A única coisa que havia caminhado bem era a história sobre o passado de Evy. Era incrível, mais uma vez Seph se convencia sobre o poder das mentiras, pelo que era fascinado. Sua tentativa menos honesta de defesa era justamente a que havia funcionado melhor. Se Colleen parecia pronta a cair por aquela história, também poderia funcionar com seus pais, se acompanhada de alguns documentos bem falsificados (o que estava em seus planos). - Ela não se coloca em destaque em Hogwarts justamente por segurança... - continuou, como se dissesse o óbvio. Ninguém destacaria uma guarda pessoal para alguém que se pretendia manter fora das vistas de inimigos poderosos. - ... e por modéstia, algo que você não poderia compreender. Portanto, nem se preocupe com essa parte. - insinuou.

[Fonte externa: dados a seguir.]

/-- Where further words and events complete, each named. An exchange (R184 to R192) that an item joins alone, every
other position of its mask being free of live items: the item goes on past the word with its result and no wait. A
load or atomic (R45, R113) whose data have come. MMA, MMAC, AZERO, ASCAC and ADRS (R204 to R219), once oldest on their
tiles: the operation is over, the tile has its new elements in the rows of the positions, or the scratchpad the
drained bytes. A running change of a set's number of shards (R263, R268). The home's answer to each kind of request,
and the arrival of acknowledgements and data (R297 to R299). The commands of the debug unit (R235, R236) for a launch
on the core, and the latching of the job commands (R375). -/
def Obligations.DirectCompletions : Prop :=
  (∀ (s : State) (ik : Nat) (it : Item) (g : Group) (f : VF) (a b m : W64) (r : RegRef), Solo s ik it g → it.pc = s.cur.pc →
    guardHolds f.g it = true → it.wait? = none → (∀ e ∈ g.exch, e.pc ≠ s.cur.pc) → Reads s ik it g f.c 1 f.wc m →
    m.getLsbD (posOf ik) = true → (∀ q < 16, q ≠ posOf ik → m.getLsbD q = true → s.liveAt (groupOf ik) q = false) →
    let p := posOf ik
    let ended := fun (n v : Nat) (t : State) => ∃ it2 g2, t.item? ik = some it2 ∧ AMap.find t.groups (groupOf ik) = some g2 ∧
      (∀ e ∈ it2.waits, e.1 ≠ it.spot) ∧ (s.wrote ik r n v fNone 8).item? ik = some { it2 with waits := it.waits } ∧
      AMap.find (s.wrote ik r n v fNone 8).groups (groupOf ik) = some { g2 with passes := g.passes }
    (∀ sm, Reads s ik it g f.a 1 f.wa a → Reads s ik it g f.b (if sm = .bcast then 0 else 1) f.wb b → Writes s ik it g f.d 1 r →
      ∃ t, exec (.shfl f sm) s = .next t ∧ ended 1 (a.toNat % 2 ^ 32) t) ∧
    (∀ vm k, Writes s ik it g f.d 1 r → ∃ t, exec (.vote f vm k) s = .next t ∧ ended 1 (match vm with
      | .mask => (if it.pred k then 2 ^ p else 0) + 2 ^ 16 * 2 ^ p | .cnt => if it.pred k then 1 else 0 | .rank => 0) t) ∧
    (Writes s ik it g f.d 1 r → ∃ t, exec (.elect f) s = .next t ∧ ended 1 (p + 2 ^ 31) t) ∧
    (∀ w, Reads s ik it g f.a (wideRegs w) f.wa a → Writes s ik it g f.d 1 r → ∃ t, exec (.matchg f w) s = .next t ∧ ended 1 (p + 16) t) ∧
    (∀ ty, Reads s ik it g f.a (ITy.regs ty) f.wa a → Writes s ik it g f.d (ITy.regs ty) r →
      ∃ t u, exec (.redg f (.add ty)) s = .next t ∧ exec (.scang f (.add ty)) s = .next u ∧
        ended (ITy.regs ty) (a.toNat % 2 ^ ITy.width ty) t ∧ ended (ITy.regs ty) (a.toNat % 2 ^ ITy.width ty) u) ∧
    (∀ op, Reads s ik it g f.a (RedOp.regs op) f.wa a → Writes s ik it g f.d (RedOp.regs op) r →
      ∃ t u, exec (.redg f op) s = .next t ∧ exec (.scang f op) s = .next u ∧ ∃ it2 it3, t.item? ik = some it2 ∧ u.item? ik = some it3 ∧
        it2.pc = it.pc + 8 ∧ it3.pc = it.pc + 8)) ∧
  (∀ (s : State) (n : Nat) (o : Op) (l : LoadOp) (ik : Nat), AMap.find s.ops n = some o → s.landsAt o l.dst.reg = [ik] →
    s.landsIn o l.dst.reg = [] → (∀ e ∈ s.ops, e.1 ≠ n → sameG o e.2 = false) → l.pend = false →
    (∀ line, l.want = some line → s.asking line (partyOf o.core line) false = false) → l.fail = none →
    let t := { s.setRegs ik l.dst.reg l.parts with ops := AMap.del s.ops n, moved := true }
    (o.kind = .load l → exec (.loadCompletion n) s = .next t) ∧ (o.kind = .atomic l → exec (.atomicCompletion n) s = .next t)) ∧
  (∀ (s : State) (n : Nat) (o : Op) (m : MtxOp) (tm : Team), AMap.find s.ops n = some o → o.kind = .mtx m → s.oldestOn n o m = true →
    AMap.find s.teams (s.opTeam o) = some tm → tm.unpublished = [] →
    let isOver := fun (t : State) (k : Nat) (old : Tile) (Q : Tile → Prop) => AMap.find t.ops n = none ∧
      ∃ tm2 tl, AMap.find t.teams (s.opTeam o) = some tm2 ∧ tm2.tile k = some tl ∧ tl.rows = old.rows ∧ tl.cols = old.cols ∧ Q tl
    let kept := fun (old tl : Tile) (pos : BitVec 16) => ∀ q i j, q < 8 → i < 48 → j < 640 →
      ¬ (i < old.rows ∧ pos.getLsbD (i % 16) = true ∧ j < old.cols) → tl.get q i j = old.get q i j
    (∀ c p a b0 sc nb cbs old, m = .mma c p a b0 sc nb cbs → tm.tile c.tile.toNat = some old → old.rows ≤ 48 → old.cols ≤ 640 →
      ∃ t, exec (.mmaCompletion n) s = .next t ∧ isOver t c.tile.toNat old (kept old · p)) ∧
    (∀ c p a sc b cbs old y, m = .mmac c p a sc b cbs → tm.tile c.tile.toNat = some old → old.rows ≤ 48 → old.cols ≤ 640 →
      AMap.find s.bops b = some y → ∃ t, exec (.mmacCompletion n) s = .next t ∧ isOver t c.tile.toNat old (kept old · p)) ∧
    (∀ k p old, m = .azero k p → tm.tile k = some old → ∃ t, exec (.azeroCompletion n) s = .next t ∧ isOver t k old (fun tl =>
      ∀ q i j, q < 8 → i < 48 → j < 640 → tl.get q i j = if i < old.rows ∧ p.getLsbD (i % 16) = true then 0 else old.get q i j)) ∧
    (∀ c pt p sc old tp, m = .ascac c pt p sc → tm.tile c = some old → tm.tile pt = some tp → old.rows ≤ 48 → old.cols ≤ 640 →
      ∃ t, exec (.ascacCompletion n) s = .next t ∧ isOver t c old (kept old · p)) ∧
    ∀ c l old, m = .adrs c [l] → tm.tile c.tile.toNat = some old → drainBad s (s.opTeam o) c old l = false → s.teamOf l.item = s.opTeam o →
      ∃ t tm2, exec (.adrsCompletion n) s = .next t ∧ AMap.find t.ops n = none ∧ AMap.find t.teams (s.opTeam o) = some tm2 ∧
        tm2.scratch = tm.scratch.writeN l.ofs ((((List.range (2 ^ c.count.toNat)).map (fun e => drainElem c tm.store l.par (l.col + e)
          (old.get c.plane.toNat l.row (l.col + e)))).map (fun v => leBytes v.toNat (DKind.size c.kind))).flatten)) ∧
  (∀ (s : State) (j idx k b : Nat) (d : SetD) (c : Conv), s.setAt? j idx = some d → d.conv = some c → c.st = .running → c.goal = .shards b → b ≤ 8 →
    ∃ t d2, exec (.conversionSwitch j idx k) s = .next t ∧ t.setAt? j idx = some d2 ∧ d2.shards.length = 2 ^ b ∧
      ∀ key < 2 ^ 32, key ∈ d2.keys ↔ key ∈ d.keys) ∧
  (∀ (s : State) (line : Nat) (msg : CohMsg) (rest : List CohMsg), takeMsg (atHome line) s.coh = some (msg, rest) → (s.dirOf line).busy = none →
    (∀ l p w e, msg = .gets l p w e → s.l2Ready line e = true → (s.dirOf line).st = .i →
      ∃ t, exec (.homeGets line) s = .next t ∧ t.dirOf line = ⟨.e, some p, [], some p⟩ ∧ CohMsg.data line p w 0 e .e true true ∈ t.coh) ∧
    (∀ l p w e, msg = .getm l p w e → s.l2Ready line e = true →
      ∃ t, exec (.homeGetm line) s = .next t ∧ t.dirOf line = ⟨.m, some p, [], some p⟩ ∧
        ∀ q ∈ (s.dirOf line).sharers, q ≠ p → CohMsg.inv line q p ∈ t.coh) ∧
    (∀ l r, msg = .far l r → s.l2Ready line r.prio = true → (s.dirOf line).owner = none → (s.dirOf line).sharers = [] →
      ∃ t, exec (.homeFarAtomic line) s = .next t ∧ CohMsg.complete line (partyOf r.core line) ∈ t.coh ∧
        ((∀ i < r.bytes, r.pa + i ∉ s.memErr) → t.mem = s.mem.writeN r.pa
          (leBytes (atomNew r.aop r.bytes r.signed (leNat (s.mem.readN r.pa r.bytes)) r.v r.e) r.bytes))) ∧
    ∀ l p stale, msg = .wb l p stale → ∃ t, exec (.homeWriteback line) s = .next t ∧ CohMsg.wbAck line p ∈ t.coh ∧
      ((s.dirOf line).owner = some p → stale = false → (s.dirOf line).sharers = [] → t.dirOf line = ⟨.i, none, [], none⟩)) ∧
  (∀ (s : State) (line p l q : Nat) (rest : List CohMsg), (∀ g ∈ s.gathers, g.line = line → g.party ≠ p) →
    (takeMsg (ackTo line p) s.coh = some (.ack l q, rest) →
      exec (.invalidationAck line p) s = .next { s with
        coh := rest, moved := true, gathers := s.gathers ++ [⟨line, p, 0, none, 0, 1, false, 0, none⟩] }) ∧
    ∀ w acks e st full, 0 < acks → takeMsg (dataTo line p) s.coh = some (.data l q w acks e st false full, rest) →
      exec (.dataResponse line p) s = .next { s with
        coh := rest, moved := true, gathers := s.gathers ++ [⟨line, p, w, some st, acks, 0, false, e, none⟩] }) ∧
  (∀ (s : State) (c lk : Nat), s.dbgLaunch c = some lk →
    let u := s.updCore c (fun k => { k with found := true })
    let one := u.dbgGroups c lk (s.core c).dgrp.toNat false
    let team := u.dbgGroups c lk (s.core c).dgrp.toNat true
    exec (.dcmdHaltGroup c) s = .next { one.foldl (fun t g => t.askHalt c g) u with moved := true } ∧
    exec (.dcmdHaltTeam c) s = .next { team.foldl (fun t g => t.askHalt c g) u with moved := true } ∧
    exec (.dcmdResumeGroup c) s = .next { one.foldl State.resumeGroup u with moved := true } ∧
    exec (.dcmdResumeTeam c) s = .next { team.foldl State.resumeGroup u with moved := true } ∧
    exec (.dcmdStep c) s = .next { one.foldl State.stepGroup u with moved := true } ∧
    exec (.dcmdNoOp c) s = .next { u with moved := true }) ∧
  ∀ (s : State) (w : W32), s.mgmt.mode = .normal → s.mgmt.busy = false →
    let code := w.toNat % 256
    let t := { s with mgmt := { s.mgmt with busy := true, jcmd := some (w, s.mgmt.jarg) }, moved := true }
    (code = 1 → exec (.create w) s = .next t) ∧ (code = 2 → exec (.map w) s = .next t) ∧ (code = 3 → exec (.unmap w) s = .next t) ∧
    (code = 4 → exec (.copyin w) s = .next t) ∧ (code = 5 → exec (.copyout w) s = .next t) ∧ (code = 6 → exec (.setw w) s = .next t) ∧
    (code = 7 → exec (.count w) s = .next t)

Mas foi a reação fria e debochada de Colleen aos mais agressivos ataques de Seph que realmente lhe fizeram sentir-se em desvantagem. Um segundo depois de seu rompante, Stephan já entendia que havia dado a garota o que ela queria. Ao menos ele não havia sacado a varinha, contentaria-se com aquilo. Colleen era mesmo uma naja, arredia e sem capaz de demonstrações de muita força, mas pronta para se desviar de ataques e espalhar veneno. A pior parte era que ela tinha razão...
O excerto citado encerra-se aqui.